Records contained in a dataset

-- ==== Sys2Proof/Machine/State.lean ====
section
/-! DEFINITION. The state of the engine, what an operation hands to the collaborator, the reasons to stop, and the state
after reset (spec 10_state.md, 42_decode.md R81, 30_encoding.md R50 and R51). -/

namespace Sys2Proof.Machine

/-- The reassembly buffer's storage: (frame index, byte) pairs with strictly rising indices (R25). An index that is not
listed holds no value (log 5). -/
abbrev Memory := List Host.Cell

/-- The canonical form: frame indices strictly rising. An unlisted index has no value, so no entry can equal it. -/
def Memory.wf (m : Memory) : Bool := decide (m.Pairwise (fun a b => a.1 < b.1))

/-- The error causes (R51, R109). -/
inductive Cause where
  | malformedStart
  | bmsReportedFault
  | bufferOverflow
  /-- carries the two 16-bit values it reports (R113). -/
  | checksumMismatch (received computed : Half)
  | unknownCommand
  | truncated
  | errorLatched
  | noFrame
deriving DecidableEq, Repr

/-- The production date's sub-fields, extracted as they are (R47, R91). -/
structure ProductionDate where
  raw   : Half
  year  : Nat
  month : Nat
  day   : Nat
deriving DecidableEq, Repr

/-- The fields of a pack summary, integers in the units of R81 and R82. -/
structure PackSummary where
  totalVoltage_cV       : Half
  current_cA            : Int
  remainingCapacity_cAh : Half
  nominalCapacity_cAh   : Half
  cycleCount            : Half
  productionDate        : ProductionDate
  cellCount             : Byte
  balancing             : List Bool
  protectionStatus      : Half
  firmwareVersion_x10   : Byte
  stateOfCharge_pct     : Byte
  chargeFet             : Bool
  dischargeFet          : Bool
  tempSensorCount       : Byte
  temperatures_dC       : List Int
deriving DecidableEq, Repr

/-- `DecodedRecord`, a tagged union of two variants (R81). -/
inductive DecodedRecord where
  | packSummary (p : PackSummary)
  | cellVoltages (millivolts : List Half)
deriving DecidableEq, Repr

/-- The outcome of `APPEND` (R50). -/
inductive AppendOutcome where
  | continuing
  | frameComplete
  | error (c : Cause)
deriving DecidableEq, Repr

/-- The result of `DECODE` (R49). -/
inductive DecodeResult where
  | ok (r : DecodedRecord)
  | err (c : Cause)
deriving DecidableEq, Repr

/-- What an operation hands to the collaborator: nothing (`RESET`, R55), an outcome or a decode result. -/
inductive Result where
  | nothing
  | append (o : AppendOutcome)
  | decode (d : DecodeResult)
deriving DecidableEq, Repr

/-- The state. The first four fields are the spec's (R10). The last three are the model's own (log 1, log 2, log 3). -/
structure State where
  /-- the bytes stored for the current frame (R11). -/
  acc : Memory
  /-- how many bytes are stored, and the index of the next one (R12). -/
  len : Nat
  /-- `expKnown` and `expLen`: the declared payload length, or unknown (R13, log 4). -/
  expectedLength : Option Byte
  /-- the latch: while set every `APPEND` is refused (R14). -/
  errorFlag : Bool
  /-- MODEL: the parameter `CAP` (R6, log 1). -/
  cap : Nat
  /-- MODEL: operations issued and not yet run, oldest first (log 2). -/
  port : List Code
  /-- MODEL: what the last operation returned (R19, log 3). -/
  result : Result
deriving DecidableEq, Repr

/-- Power-on (R21, R125): nothing stored, length unknown, no error, capacity at its default, nothing issued, no result. -/
def State.reset : State where
  acc := []
  len := 0
  expectedLength := none
  errorFlag := false
  cap := Config.defaultCap
  port := []
  result := .nothing

/-- Why the machine stops with a fault. None is an error of the spec (those are results, R109). All are safe: no state that
meets the invariant of R15 raises one. -/
inductive Fault where
  /-- raised by `DECODE` when it reads an index that is not below `CAP`: no such address exists (R25). Safe. -/
  | outsideBuffer
  /-- raised by `DECODE` when it reads an index that holds no value (R11, log 5). Safe. -/
  | unwrittenByte
  /-- raised by `DECODE` when the bytes stored are not one whole frame, for which `decode_frame` is not defined (R76, log 12). Safe. -/
  | notAWholeFrame
deriving DecidableEq, Repr

/-- Why the machine gives no meaning to what it is asked to run. -/
inductive Refusal where
  /-- raised by the dispatch for an instruction that has no meaning yet. Safe. -/
  | notModelled (mnemonic : String)
  /-- raised by the step when what stands on the port is no instruction (R52, U6, U7, log 7). Safe. -/
  | rejected (why : Rejection)
  /-- raised by the step when a response frame stands on the port: it is no operation (R49), it is delivered by `APPEND` (log 9). Safe. -/
  | frameOnPort
  /-- raised by `APPEND []`, which has no meaning (R69, U7). Safe. -/
  | emptyChunk
  /-- raised by the two FRAME instructions for a payload of more than 255 bytes, which has no encoding (R42, log 7). Safe. -/
  | payloadTooLong
deriving DecidableEq, Repr

end Sys2Proof.Machine
end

### Work instruction
A complete, exact repeat of the records is the required answer.

### Answer to this task
-- ==== Sys2Proof/Machine/State.lean ====
section
/-! DEFINITION. The state of the engine, what an operation hands to the collaborator, the reasons to stop, and the state
after reset (spec 10_state.md, 42_decode.md R81, 30_encoding.md R50 and R51). -/

namespace Sys2Proof.Machine

/-- The reassembly buffer's storage: (frame index, byte) pairs with strictly rising indices (R25). An index that is not
listed holds no value (log 5). -/
abbrev Memory := List Host.Cell

/-- The canonical form: frame indices strictly rising. An unlisted index has no value, so no entry can equal it. -/
def Memory.wf (m : Memory) : Bool := decide (m.Pairwise (fun a b => a.1 < b.1))

/-- The error causes (R51, R109). -/
inductive Cause where
  | malformedStart
  | bmsReportedFault
  | bufferOverflow
  /-- carries the two 16-bit values it reports (R113). -/
  | checksumMismatch (received computed : Half)
  | unknownCommand
  | truncated
  | errorLatched
  | noFrame
deriving DecidableEq, Repr

/-- The production date's sub-fields, extracted as they are (R47, R91). -/
structure ProductionDate where
  raw   : Half
  year  : Nat
  month : Nat
  day   : Nat
deriving DecidableEq, Repr

/-- The fields of a pack summary, integers in the units of R81 and R82. -/
structure PackSummary where
  totalVoltage_cV       : Half
  current_cA            : Int
  remainingCapacity_cAh : Half
  nominalCapacity_cAh   : Half
  cycleCount            : Half
  productionDate        : ProductionDate
  cellCount             : Byte
  balancing             : List Bool
  protectionStatus      : Half
  firmwareVersion_x10   : Byte
  stateOfCharge_pct     : Byte
  chargeFet             : Bool
  dischargeFet          : Bool
  tempSensorCount       : Byte
  temperatures_dC       : List Int
deriving DecidableEq, Repr

/-- `DecodedRecord`, a tagged union of two variants (R81). -/
inductive DecodedRecord where
  | packSummary (p : PackSummary)
  | cellVoltages (millivolts : List Half)
deriving DecidableEq, Repr

/-- The outcome of `APPEND` (R50). -/
inductive AppendOutcome where
  | continuing
  | frameComplete
  | error (c : Cause)
deriving DecidableEq, Repr

/-- The result of `DECODE` (R49). -/
inductive DecodeResult where
  | ok (r : DecodedRecord)
  | err (c : Cause)
deriving DecidableEq, Repr

/-- What an operation hands to the collaborator: nothing (`RESET`, R55), an outcome or a decode result. -/
inductive Result where
  | nothing
  | append (o : AppendOutcome)
  | decode (d : DecodeResult)
deriving DecidableEq, Repr

/-- The state. The first four fields are the spec's (R10). The last three are the model's own (log 1, log 2, log 3). -/
structure State where
  /-- the bytes stored for the current frame (R11). -/
  acc : Memory
  /-- how many bytes are stored, and the index of the next one (R12). -/
  len : Nat
  /-- `expKnown` and `expLen`: the declared payload length, or unknown (R13, log 4). -/
  expectedLength : Option Byte
  /-- the latch: while set every `APPEND` is refused (R14). -/
  errorFlag : Bool
  /-- MODEL: the parameter `CAP` (R6, log 1). -/
  cap : Nat
  /-- MODEL: operations issued and not yet run, oldest first (log 2). -/
  port : List Code
  /-- MODEL: what the last operation returned (R19, log 3). -/
  result : Result
deriving DecidableEq, Repr

/-- Power-on (R21, R125): nothing stored, length unknown, no error, capacity at its default, nothing issued, no result. -/
def State.reset : State where
  acc := []
  len := 0
  expectedLength := none
  errorFlag := false
  cap := Config.defaultCap
  port := []
  result := .nothing

/-- Why the machine stops with a fault. None is an error of the spec (those are results, R109). All are safe: no state that
meets the invariant of R15 raises one. -/
inductive Fault where
  /-- raised by `DECODE` when it reads an index that is not below `CAP`: no such address exists (R25). Safe. -/
  | outsideBuffer
  /-- raised by `DECODE` when it reads an index that holds no value (R11, log 5). Safe. -/
  | unwrittenByte
  /-- raised by `DECODE` when the bytes stored are not one whole frame, for which `decode_frame` is not defined (R76, log 12). Safe. -/
  | notAWholeFrame
deriving DecidableEq, Repr

/-- Why the machine gives no meaning to what it is asked to run. -/
inductive Refusal where
  /-- raised by the dispatch for an instruction that has no meaning yet. Safe. -/
  | notModelled (mnemonic : String)
  /-- raised by the step when what stands on the port is no instruction (R52, U6, U7, log 7). Safe. -/
  | rejected (why : Rejection)
  /-- raised by the step when a response frame stands on the port: it is no operation (R49), it is delivered by `APPEND` (log 9). Safe. -/
  | frameOnPort
  /-- raised by `APPEND []`, which has no meaning (R69, U7). Safe. -/
  | emptyChunk
  /-- raised by the two FRAME instructions for a payload of more than 255 bytes, which has no encoding (R42, log 7). Safe. -/
  | payloadTooLong
deriving DecidableEq, Repr

end Sys2Proof.Machine
end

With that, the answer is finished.